Stored items:
++++++++++++++++++++

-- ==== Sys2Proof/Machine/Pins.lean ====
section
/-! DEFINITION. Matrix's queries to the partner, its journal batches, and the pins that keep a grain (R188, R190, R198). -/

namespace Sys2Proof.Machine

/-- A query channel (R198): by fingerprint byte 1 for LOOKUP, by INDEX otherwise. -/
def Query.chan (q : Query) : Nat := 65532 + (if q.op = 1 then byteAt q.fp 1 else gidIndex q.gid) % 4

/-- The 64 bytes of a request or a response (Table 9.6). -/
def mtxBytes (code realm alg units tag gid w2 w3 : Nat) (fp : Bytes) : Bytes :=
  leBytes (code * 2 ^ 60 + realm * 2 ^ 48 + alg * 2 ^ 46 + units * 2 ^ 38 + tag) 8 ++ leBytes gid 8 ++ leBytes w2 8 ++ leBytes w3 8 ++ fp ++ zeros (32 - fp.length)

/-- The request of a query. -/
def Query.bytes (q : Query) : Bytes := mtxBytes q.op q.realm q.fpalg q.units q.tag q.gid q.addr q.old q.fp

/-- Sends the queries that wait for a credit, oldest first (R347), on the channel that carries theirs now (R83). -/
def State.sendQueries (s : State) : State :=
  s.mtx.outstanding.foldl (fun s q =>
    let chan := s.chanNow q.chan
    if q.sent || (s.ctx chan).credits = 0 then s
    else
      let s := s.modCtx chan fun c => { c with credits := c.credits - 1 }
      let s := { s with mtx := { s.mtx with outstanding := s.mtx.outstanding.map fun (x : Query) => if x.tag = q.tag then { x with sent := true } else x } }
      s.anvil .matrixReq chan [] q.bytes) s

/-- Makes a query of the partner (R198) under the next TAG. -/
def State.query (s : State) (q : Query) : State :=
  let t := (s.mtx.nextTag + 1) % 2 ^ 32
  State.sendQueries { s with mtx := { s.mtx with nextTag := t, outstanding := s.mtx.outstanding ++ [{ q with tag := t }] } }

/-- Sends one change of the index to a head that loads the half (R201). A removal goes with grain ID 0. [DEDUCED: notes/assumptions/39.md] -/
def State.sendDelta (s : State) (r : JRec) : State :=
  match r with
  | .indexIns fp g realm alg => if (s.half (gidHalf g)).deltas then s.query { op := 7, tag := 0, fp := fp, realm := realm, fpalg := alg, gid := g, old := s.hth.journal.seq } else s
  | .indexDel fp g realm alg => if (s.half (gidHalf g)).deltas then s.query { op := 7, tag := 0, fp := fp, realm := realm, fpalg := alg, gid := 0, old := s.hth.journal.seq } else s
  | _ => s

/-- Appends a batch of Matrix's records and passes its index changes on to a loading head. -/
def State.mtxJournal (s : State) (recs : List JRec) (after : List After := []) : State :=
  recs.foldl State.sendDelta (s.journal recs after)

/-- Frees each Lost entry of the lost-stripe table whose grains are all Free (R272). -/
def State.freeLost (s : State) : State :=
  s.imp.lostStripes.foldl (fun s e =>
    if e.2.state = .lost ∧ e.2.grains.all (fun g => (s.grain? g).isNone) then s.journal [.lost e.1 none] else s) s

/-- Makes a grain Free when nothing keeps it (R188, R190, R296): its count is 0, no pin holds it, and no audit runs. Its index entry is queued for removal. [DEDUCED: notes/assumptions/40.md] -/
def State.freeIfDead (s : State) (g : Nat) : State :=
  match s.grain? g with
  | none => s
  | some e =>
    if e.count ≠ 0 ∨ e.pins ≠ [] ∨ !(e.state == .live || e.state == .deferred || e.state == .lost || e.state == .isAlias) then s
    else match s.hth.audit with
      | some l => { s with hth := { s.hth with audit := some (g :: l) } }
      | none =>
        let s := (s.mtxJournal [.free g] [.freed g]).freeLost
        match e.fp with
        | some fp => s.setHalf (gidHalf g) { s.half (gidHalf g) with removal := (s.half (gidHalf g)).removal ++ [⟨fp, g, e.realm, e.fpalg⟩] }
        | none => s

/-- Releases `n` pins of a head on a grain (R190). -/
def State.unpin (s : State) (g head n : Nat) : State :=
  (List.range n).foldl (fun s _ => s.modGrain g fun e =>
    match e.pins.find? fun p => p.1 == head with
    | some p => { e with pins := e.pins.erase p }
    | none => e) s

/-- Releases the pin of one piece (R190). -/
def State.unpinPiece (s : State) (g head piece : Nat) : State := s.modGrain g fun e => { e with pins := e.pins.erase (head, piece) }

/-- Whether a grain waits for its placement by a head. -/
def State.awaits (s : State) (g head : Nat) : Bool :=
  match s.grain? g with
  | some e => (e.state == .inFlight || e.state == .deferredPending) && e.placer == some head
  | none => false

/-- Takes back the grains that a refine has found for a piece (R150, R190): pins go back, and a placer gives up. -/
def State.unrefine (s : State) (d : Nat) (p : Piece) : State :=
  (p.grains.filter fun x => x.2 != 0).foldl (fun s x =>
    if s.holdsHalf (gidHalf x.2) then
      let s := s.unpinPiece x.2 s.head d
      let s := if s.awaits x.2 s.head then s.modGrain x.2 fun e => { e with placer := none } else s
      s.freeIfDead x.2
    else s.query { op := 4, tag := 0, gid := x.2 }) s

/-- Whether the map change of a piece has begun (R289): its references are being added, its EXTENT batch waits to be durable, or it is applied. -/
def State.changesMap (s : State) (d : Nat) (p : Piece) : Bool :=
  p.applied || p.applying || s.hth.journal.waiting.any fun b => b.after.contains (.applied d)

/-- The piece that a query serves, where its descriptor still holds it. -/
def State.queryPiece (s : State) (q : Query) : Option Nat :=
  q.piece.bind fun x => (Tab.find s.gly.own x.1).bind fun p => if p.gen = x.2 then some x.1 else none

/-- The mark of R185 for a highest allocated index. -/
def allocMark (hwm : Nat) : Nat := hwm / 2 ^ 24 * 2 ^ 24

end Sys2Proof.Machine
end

++++++++++++++++++++

Exercise instructions :: Check each line above for the word "code", and copy the lines where it appears.

Exercise solution ::
def mtxBytes (code realm alg units tag gid w2 w3 : Nat) (fp : Bytes) : Bytes :=
  leBytes (code * 2 ^ 60 + realm * 2 ^ 48 + alg * 2 ^ 46 + units * 2 ^ 38 + tag) 8 ++ leBytes gid 8 ++ leBytes w2 8 ++ leBytes w3 8 ++ fp ++ zeros (32 - fp.length)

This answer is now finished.